* **YOUR OBJECTIVE**
Below are the entries; state how many of their lines contain the string "WeftSel", and nothing more.

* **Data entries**
--- START ---

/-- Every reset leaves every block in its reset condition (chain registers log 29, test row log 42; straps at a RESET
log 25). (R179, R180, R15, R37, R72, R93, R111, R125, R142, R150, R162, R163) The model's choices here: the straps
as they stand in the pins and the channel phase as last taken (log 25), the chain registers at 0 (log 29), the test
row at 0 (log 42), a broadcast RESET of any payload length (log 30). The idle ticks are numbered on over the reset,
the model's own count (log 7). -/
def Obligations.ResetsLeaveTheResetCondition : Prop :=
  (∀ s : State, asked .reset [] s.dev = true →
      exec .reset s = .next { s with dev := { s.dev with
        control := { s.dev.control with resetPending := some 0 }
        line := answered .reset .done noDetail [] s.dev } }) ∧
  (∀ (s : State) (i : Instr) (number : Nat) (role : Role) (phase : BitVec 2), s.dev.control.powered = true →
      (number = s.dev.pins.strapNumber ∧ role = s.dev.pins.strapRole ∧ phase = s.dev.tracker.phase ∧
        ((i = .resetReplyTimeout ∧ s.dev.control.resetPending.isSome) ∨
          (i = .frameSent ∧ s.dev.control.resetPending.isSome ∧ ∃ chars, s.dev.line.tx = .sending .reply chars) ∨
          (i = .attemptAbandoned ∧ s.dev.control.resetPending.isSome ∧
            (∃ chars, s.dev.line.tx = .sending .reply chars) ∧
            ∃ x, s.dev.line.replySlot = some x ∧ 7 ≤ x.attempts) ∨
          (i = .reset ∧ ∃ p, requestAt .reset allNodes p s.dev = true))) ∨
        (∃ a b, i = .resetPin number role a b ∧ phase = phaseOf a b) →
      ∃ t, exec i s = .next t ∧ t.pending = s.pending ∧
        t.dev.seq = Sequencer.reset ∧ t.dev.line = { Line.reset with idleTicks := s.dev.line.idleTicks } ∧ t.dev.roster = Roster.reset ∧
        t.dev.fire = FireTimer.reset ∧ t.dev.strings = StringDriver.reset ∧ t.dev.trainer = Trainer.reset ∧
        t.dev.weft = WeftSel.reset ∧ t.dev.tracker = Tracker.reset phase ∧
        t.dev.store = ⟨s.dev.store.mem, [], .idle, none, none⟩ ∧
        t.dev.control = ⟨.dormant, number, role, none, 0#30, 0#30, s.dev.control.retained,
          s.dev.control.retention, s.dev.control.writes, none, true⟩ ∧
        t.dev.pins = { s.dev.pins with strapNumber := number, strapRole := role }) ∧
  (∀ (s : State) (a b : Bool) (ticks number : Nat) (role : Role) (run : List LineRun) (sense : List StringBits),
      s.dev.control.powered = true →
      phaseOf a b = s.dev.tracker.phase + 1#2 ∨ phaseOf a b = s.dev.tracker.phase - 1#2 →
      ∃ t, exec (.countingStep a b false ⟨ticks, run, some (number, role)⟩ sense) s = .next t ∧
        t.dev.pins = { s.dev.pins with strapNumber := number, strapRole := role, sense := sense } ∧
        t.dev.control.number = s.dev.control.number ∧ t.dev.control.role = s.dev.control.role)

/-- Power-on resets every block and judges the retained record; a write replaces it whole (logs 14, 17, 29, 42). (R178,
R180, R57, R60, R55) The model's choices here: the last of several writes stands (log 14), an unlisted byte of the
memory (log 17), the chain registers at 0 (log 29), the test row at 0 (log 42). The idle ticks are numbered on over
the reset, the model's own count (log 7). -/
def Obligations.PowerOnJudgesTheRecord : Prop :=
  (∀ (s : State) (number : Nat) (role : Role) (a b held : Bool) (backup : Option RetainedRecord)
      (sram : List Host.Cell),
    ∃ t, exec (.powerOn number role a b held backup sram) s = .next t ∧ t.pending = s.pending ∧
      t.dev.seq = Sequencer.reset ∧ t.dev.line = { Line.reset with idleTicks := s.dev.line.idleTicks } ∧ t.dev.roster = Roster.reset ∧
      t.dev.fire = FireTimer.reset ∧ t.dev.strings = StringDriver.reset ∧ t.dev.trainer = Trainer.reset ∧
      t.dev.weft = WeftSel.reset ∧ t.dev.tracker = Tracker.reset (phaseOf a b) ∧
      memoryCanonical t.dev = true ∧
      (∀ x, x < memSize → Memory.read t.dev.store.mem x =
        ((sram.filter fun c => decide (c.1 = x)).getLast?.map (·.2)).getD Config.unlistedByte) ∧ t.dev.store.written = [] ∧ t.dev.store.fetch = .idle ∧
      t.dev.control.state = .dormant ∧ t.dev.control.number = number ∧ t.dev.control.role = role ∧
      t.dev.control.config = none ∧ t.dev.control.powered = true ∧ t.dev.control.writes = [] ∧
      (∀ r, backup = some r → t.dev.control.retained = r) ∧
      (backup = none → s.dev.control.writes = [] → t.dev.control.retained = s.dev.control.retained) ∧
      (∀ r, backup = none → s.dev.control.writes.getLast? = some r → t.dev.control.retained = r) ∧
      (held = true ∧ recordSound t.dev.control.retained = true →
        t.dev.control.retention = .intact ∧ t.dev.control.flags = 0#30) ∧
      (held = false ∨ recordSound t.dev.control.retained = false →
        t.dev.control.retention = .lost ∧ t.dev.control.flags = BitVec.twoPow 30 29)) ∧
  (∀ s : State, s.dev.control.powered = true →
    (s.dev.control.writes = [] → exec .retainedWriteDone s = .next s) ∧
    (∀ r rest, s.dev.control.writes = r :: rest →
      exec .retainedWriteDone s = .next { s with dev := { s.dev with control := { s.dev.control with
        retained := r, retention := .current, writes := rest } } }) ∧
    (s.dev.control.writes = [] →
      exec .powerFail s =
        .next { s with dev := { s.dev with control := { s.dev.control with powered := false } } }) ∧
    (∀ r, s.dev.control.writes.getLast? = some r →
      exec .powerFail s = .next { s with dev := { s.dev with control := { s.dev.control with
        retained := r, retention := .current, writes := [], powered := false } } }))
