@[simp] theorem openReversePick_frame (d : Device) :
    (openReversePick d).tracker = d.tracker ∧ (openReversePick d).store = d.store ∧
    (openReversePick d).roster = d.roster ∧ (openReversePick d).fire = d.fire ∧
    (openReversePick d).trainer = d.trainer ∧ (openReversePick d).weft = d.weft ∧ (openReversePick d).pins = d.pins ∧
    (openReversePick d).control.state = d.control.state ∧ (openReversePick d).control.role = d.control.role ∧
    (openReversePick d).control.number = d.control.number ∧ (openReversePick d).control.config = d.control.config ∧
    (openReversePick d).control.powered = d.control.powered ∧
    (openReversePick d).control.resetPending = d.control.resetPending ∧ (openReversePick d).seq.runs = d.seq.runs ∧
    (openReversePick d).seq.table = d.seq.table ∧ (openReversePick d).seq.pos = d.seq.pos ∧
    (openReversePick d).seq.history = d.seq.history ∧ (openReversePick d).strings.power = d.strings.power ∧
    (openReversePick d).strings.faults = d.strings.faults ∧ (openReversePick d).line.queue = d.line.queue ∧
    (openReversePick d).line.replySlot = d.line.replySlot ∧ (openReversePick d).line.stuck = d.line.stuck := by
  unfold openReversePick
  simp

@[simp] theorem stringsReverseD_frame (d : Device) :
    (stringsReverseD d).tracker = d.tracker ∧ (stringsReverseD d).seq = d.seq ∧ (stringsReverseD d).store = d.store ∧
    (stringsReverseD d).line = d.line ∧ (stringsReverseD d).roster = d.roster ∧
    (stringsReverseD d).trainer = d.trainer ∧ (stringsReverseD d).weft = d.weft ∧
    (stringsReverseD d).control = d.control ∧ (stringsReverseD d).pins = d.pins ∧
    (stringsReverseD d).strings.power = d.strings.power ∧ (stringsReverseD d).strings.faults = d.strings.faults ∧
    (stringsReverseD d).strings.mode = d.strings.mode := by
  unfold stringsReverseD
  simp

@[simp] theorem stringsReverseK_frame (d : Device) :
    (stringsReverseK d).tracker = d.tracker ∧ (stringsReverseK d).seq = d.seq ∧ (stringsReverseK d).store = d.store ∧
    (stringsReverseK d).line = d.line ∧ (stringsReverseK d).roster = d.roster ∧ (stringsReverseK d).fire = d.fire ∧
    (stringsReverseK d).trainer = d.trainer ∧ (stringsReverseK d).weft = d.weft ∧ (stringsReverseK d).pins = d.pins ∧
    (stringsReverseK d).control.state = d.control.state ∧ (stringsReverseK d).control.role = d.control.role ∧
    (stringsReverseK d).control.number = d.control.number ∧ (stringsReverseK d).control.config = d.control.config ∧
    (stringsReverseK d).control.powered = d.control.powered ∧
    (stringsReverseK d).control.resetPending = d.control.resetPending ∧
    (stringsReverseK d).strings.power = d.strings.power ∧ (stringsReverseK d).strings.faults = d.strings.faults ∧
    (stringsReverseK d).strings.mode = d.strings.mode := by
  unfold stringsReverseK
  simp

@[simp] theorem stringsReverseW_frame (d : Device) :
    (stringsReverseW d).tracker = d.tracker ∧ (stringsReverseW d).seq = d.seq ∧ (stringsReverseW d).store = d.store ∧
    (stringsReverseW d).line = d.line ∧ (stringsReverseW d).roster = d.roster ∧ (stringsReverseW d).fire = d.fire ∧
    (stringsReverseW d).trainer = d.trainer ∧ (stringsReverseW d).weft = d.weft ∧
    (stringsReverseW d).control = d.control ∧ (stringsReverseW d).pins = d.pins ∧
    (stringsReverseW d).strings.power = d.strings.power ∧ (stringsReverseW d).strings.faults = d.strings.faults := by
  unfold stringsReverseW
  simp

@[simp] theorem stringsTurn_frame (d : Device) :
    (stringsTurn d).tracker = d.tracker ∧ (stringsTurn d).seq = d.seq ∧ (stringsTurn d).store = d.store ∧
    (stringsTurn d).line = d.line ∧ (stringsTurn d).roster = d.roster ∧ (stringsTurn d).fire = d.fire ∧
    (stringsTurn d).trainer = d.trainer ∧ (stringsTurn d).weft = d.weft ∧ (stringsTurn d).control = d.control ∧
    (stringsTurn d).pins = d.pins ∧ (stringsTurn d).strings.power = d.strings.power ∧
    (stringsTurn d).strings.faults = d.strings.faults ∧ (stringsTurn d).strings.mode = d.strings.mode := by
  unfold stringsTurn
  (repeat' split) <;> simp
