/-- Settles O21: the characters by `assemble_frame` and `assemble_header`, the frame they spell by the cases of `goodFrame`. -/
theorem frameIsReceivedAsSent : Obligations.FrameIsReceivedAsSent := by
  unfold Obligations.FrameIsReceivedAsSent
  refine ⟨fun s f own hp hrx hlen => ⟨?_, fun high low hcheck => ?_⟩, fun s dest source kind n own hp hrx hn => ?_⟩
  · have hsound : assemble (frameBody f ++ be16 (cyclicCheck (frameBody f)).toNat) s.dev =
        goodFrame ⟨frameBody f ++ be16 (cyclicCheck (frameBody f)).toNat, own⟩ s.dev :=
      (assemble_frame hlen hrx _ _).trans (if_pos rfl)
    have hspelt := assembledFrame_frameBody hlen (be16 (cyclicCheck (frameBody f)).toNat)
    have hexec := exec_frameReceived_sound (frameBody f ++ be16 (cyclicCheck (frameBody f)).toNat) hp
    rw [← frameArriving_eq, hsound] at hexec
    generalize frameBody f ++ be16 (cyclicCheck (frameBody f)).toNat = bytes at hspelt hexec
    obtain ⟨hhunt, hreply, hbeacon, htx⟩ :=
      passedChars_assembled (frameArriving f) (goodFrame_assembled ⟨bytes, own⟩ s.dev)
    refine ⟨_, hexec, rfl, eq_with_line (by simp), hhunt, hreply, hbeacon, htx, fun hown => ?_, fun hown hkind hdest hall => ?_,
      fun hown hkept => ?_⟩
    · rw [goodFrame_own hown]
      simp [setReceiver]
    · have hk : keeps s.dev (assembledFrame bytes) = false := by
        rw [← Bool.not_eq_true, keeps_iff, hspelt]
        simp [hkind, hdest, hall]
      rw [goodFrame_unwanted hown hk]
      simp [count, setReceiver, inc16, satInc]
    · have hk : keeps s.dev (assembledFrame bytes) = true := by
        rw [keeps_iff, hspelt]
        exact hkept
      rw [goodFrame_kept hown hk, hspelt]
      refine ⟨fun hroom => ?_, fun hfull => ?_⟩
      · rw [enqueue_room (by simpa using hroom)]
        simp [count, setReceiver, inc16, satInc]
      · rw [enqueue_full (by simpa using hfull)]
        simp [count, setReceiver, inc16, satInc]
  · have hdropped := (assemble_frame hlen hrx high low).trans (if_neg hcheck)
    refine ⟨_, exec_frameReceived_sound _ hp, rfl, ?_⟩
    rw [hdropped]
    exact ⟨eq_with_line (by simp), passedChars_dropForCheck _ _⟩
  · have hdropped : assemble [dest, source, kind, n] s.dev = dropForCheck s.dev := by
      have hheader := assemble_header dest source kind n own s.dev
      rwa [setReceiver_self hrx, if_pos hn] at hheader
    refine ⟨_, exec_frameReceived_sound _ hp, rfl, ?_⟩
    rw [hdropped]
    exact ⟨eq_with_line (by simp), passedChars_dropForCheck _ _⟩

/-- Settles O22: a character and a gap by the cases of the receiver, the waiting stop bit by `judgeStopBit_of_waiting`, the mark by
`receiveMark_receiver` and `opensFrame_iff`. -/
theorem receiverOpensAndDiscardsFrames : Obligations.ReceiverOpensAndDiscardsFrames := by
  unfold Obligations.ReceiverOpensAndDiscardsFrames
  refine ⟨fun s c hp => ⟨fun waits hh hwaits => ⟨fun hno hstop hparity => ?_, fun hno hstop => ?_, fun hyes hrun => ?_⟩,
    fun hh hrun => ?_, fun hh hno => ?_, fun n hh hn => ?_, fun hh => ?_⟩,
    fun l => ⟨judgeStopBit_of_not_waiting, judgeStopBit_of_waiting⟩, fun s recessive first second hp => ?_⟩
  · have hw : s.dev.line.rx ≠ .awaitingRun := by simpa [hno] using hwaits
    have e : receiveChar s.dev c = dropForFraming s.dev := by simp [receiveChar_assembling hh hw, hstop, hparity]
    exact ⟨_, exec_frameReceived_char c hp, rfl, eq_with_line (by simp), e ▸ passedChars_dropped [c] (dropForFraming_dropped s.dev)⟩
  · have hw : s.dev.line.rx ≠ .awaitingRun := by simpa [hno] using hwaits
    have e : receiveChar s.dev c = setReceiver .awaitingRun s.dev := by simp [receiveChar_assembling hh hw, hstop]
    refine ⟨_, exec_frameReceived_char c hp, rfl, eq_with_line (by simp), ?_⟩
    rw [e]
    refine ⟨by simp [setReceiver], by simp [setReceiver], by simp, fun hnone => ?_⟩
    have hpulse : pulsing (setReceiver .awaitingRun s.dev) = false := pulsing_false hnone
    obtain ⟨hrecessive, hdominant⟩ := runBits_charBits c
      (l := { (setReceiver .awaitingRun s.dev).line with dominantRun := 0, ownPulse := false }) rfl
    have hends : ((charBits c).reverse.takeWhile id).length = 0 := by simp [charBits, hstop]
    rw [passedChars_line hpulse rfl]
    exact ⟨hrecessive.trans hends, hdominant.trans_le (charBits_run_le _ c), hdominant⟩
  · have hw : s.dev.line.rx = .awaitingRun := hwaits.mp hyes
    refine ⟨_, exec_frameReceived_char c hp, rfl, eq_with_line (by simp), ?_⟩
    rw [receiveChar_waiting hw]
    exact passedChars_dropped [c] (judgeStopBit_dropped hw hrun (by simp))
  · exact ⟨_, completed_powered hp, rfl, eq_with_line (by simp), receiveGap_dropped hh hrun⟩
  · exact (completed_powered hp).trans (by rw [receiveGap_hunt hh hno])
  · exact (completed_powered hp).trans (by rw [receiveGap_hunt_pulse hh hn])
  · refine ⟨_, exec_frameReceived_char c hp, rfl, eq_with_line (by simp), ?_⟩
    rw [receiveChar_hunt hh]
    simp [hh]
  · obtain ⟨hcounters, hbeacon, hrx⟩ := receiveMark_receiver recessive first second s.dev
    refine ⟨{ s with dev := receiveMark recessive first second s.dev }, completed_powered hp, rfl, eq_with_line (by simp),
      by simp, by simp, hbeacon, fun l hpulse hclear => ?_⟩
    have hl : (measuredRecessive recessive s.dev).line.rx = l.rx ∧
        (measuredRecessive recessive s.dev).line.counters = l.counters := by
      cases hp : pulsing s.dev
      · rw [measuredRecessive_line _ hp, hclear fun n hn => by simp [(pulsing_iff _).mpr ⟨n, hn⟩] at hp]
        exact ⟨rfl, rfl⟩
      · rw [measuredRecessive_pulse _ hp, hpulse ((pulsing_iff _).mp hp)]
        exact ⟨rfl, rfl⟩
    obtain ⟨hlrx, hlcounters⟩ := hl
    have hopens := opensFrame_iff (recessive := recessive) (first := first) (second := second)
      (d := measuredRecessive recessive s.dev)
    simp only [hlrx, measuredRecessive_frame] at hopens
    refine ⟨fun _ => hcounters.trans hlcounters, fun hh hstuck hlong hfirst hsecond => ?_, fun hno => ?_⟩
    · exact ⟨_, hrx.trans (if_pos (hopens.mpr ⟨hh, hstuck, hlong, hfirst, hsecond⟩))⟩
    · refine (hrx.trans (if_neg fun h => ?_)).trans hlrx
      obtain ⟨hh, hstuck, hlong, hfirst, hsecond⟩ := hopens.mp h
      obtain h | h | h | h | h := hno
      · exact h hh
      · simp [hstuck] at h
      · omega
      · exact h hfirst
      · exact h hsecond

--- END ---

* **SOLUTION FOR THIS TASK**
2